Of those 21 states, three said every essay is also graded by a human. But in the remaining 18 states, only a small percentage of students' essays -- it varies between 5 to 20 percent -- will be randomly selected for a human grader to double check the machine's work. But research from psychometricians -- professionals who study testing -- and AI experts, as well as documents obtained by Motherboard, show that these tools are susceptible to a flaw that has repeatedly sprung up in the AI world: bias against certain demographic groups. And as a Motherboard experiment demonstrated, some of the systems can be fooled by nonsense essays with sophisticated vocabulary. Essay-scoring engines don't actually analyze the quality of writing. They're trained on sets of hundreds of example essays to recognize patterns that correlate with higher or lower human-assigned grades. They then predict what score a human would assign an essay, based on those patterns.
Re: (Score:1)
Searching database* for observed correlations with "First Post"...
Most common match: Frost Pis (Score: -1)
*because of course they have a big log of people's writing
Re: (Score:1)
Or maybe (Score:4, Funny)
The algos are correctly grading by an established criteria. It doesn't know or care what demographic a writer is from. It's just judging the writing. Now being able to trick it with sophisticated nonsense should be a tipoff that it doesn't actually do it's job well, but that's separate different from the main point.
Re: (Score:2)
*but that's separate from the main point.
Re:Or maybe (Score:5, Insightful)
No, they are not grading by established criteria. Algorithms are not sophisticated enough to do that.
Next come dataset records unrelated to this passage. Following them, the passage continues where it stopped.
-- ==== Sys2Proof/Laws/Port.lean ====
section
/-! SUPPORT. Lemmas about the host port: byte views of registers, and which register a host address reads. -/

namespace Sys2Proof.Machine

/-! ### Byte views -/

theorem getByte_toNat {w : Nat} (v : BitVec w) (k : Nat) : (getByte v k).toNat = v.toNat / 256 ^ k % 256 := by
  unfold getByte
  rw [BitVec.toNat_ofNat, Nat.shiftRight_eq_div_pow, Nat.pow_mul]

theorem getByte_getLsbD {w : Nat} (v : BitVec w) (k i : Nat) :
    (getByte v k).getLsbD i = (decide (i < 8) && v.getLsbD (8 * k + i)) := by
  rw [getByte, BitVec.getLsbD_ofNat, Nat.testBit_shiftRight]
  rfl

theorem setByte_getLsbD {w : Nat} (v : BitVec w) (k : Nat) (b : Byte) (i : Nat) (hi : i < w) :
    (setByte v k b).getLsbD i =
      if 8 * k ≤ i ∧ i < 8 * k + 8 then b.getLsbD (i - 8 * k) else v.getLsbD i := by
  have h255 : ∀ j, Nat.testBit 255 j = decide (j < 8) := fun j => Nat.testBit_two_pow_sub_one 8 j
  simp only [setByte, BitVec.getLsbD_or, BitVec.getLsbD_and, BitVec.getLsbD_not, BitVec.getLsbD_shiftLeft,
    BitVec.getLsbD_ofNat, BitVec.getLsbD_setWidth, h255, hi, decide_true, Bool.true_and]
  have hw : i - 8 * k < w := by omega
  by_cases h1 : i < 8 * k
  · simp [h1]
  · by_cases h2 : i < 8 * k + 8
    · have h3 : i - 8 * k < 8 := by omega
      have h4 : 8 * k ≤ i := by omega
      simp [h1, h2, h3, h4, hw]
    · have h3 : ¬(i - 8 * k < 8) := by omega
      have hb : b.getLsbD (i - 8 * k) = false := BitVec.getLsbD_of_ge b _ (by omega)
      simp [h2, h3, hb]

/-- A byte just written reads back. -/
theorem getByte_setByte {w : Nat} (v : BitVec w) (k : Nat) (b : Byte) (h : 8 * k + 8 ≤ w) :
    getByte (setByte v k b) k = b := by
  apply BitVec.eq_of_getLsbD_eq
  intro i hi
  rw [getByte_getLsbD, setByte_getLsbD _ _ _ _ (by omega)]
  simp [hi]

/-- Writing one byte of a register leaves its other bytes alone. -/
theorem getByte_setByte_ne {w : Nat} (v : BitVec w) (k j : Nat) (b : Byte) (h : j ≠ k) :
    getByte (setByte v k b) j = getByte v j := by
  apply BitVec.eq_of_getLsbD_eq
  intro i hi
  rw [getByte_getLsbD, getByte_getLsbD]
  by_cases hw : 8 * j + i < w
  · rw [setByte_getLsbD _ _ _ _ hw, if_neg (by omega)]
  · rw [BitVec.getLsbD_of_ge _ _ (by omega), BitVec.getLsbD_of_ge _ _ (by omega)]

theorem getSix_setSix (x : Bytes6) (i : Nat) (v : Byte) (h : i < 6) : getSix (setSix x i v) i = v := by
  match i, h with
  | 0, _ => rfl
  | 1, _ => rfl
  | 2, _ => rfl
  | 3, _ => rfl
  | 4, _ => rfl
  | 5, _ => rfl

theorem getSix_setSix_ne (x : Bytes6) (i j : Nat) (v : Byte) (h : j ≠ i) : getSix (setSix x i v) j = getSix x j := by
  unfold setSix
  split <;> unfold getSix <;> split <;> first | rfl | (exfalso; omega)

/-! ### Addresses -/

theorem hostRead_of {s : State} {a : BitVec 7} {r : HostReg} {k : Nat} (h : locate a = some (r, k)) :
    hostRead s a = readReg s r k := by
  simp only [hostRead, h]

theorem hostWrite_of {s : State} {a : BitVec 7} {r : HostReg} {k : Nat} (h : locate a = some (r, k)) (v : Byte) :
    hostWrite s a v = writeReg s r k v := by
  simp only [hostWrite, h]

/-- The address of byte k of a register. -/
def addressOf (r : HostReg) (k : Nat) : BitVec 7 :=
  match hostMap.find? (fun row => row.reg = r) with
  | some row => BitVec.ofNat 7 (row.base + k)
  | none => 0

/-- An address is that of the register byte it names. -/
theorem addressOf_locate {a : BitVec 7} {r : HostReg} {k : Nat} (h : locate a = some (r, k)) : addressOf r k = a := by
  have key : ∀ a : BitVec 7, (match locate a with
      | some x => decide (addressOf x.1 x.2 = a)
      | none => true) = true := by decide
  simpa [h] using key a

/-- No two addresses name the same byte of the same register. -/
theorem locate_inj {a b : BitVec 7} {x : HostReg × Nat} (h : locate a = some x) (h' : locate b = some x) : a = b :=
  (addressOf_locate h).symm.trans (addressOf_locate h')

/-- Two states agree outside some ranges of addresses if they agree on every register byte located outside them. -/
theorem sameBytesExcept_of (s t : State) (l : List (Nat × Nat))
    (h : ∀ (a : BitVec 7) (r : HostReg) (k : Nat), (∀ x ∈ l, ¬(x.1 ≤ a.toNat ∧ a.toNat < x.1 + x.2)) →
      locate a = some (r, k) → readReg t r k = readReg s r k) : SameBytesExcept s t l := by
  intro a ha
  unfold hostRead
  cases hl : locate a with
  | none => rfl
  | some x => exact h a x.1 x.2 ha hl

/-- Whether the ranges cover every byte of the listed registers. -/
def regsInside (l : List (Nat × Nat)) (rs : List HostReg) : Bool :=
  (List.range 128).all fun a => (l.any fun r => r.1 ≤ a && a < r.1 + r.2) ||
    (match locate (BitVec.ofNat 7 a) with
     | none => true
     | some (r, _) => !rs.contains r)

/-- An address outside ranges that cover some registers reads none of them. -/
theorem not_mem_of_regsInside {l : List (Nat × Nat)} {rs : List HostReg} (h : regsInside l rs = true) (a : BitVec 7)
    (r : HostReg) (k : Nat) (ha : ∀ x ∈ l, ¬(x.1 ≤ a.toNat ∧ a.toNat < x.1 + x.2)) (hl : locate a = some (r, k)) :
    r ∉ rs := by
  have h1 := (List.all_eq_true.mp h) a.toNat (by simpa using a.isLt)
  simp only [BitVec.ofNat_toNat, BitVec.setWidth_eq, hl] at h1
  intro hr
  simp [hr] at h1
  obtain ⟨x, y, h2, h3, h4⟩ := h1
  exact ha (x, y) h2 ⟨h3, h4⟩

end Sys2Proof.Machine
end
Instead they Do the following::
1) Grade a subset of papers by hand
2) Feed the algorithms those papers and grades
3) Let the algorithms evolve till it's grades match those of humans, allowing them to pick ANY criteria it wants to make the grading decision.
4) Do spot corrections.
The algorithms do not have to grade on criteria, the humans never have any idea why the alogrithms generate particular scores. It is perfectly acceptable for them to base their entire grade on the names of the students involved.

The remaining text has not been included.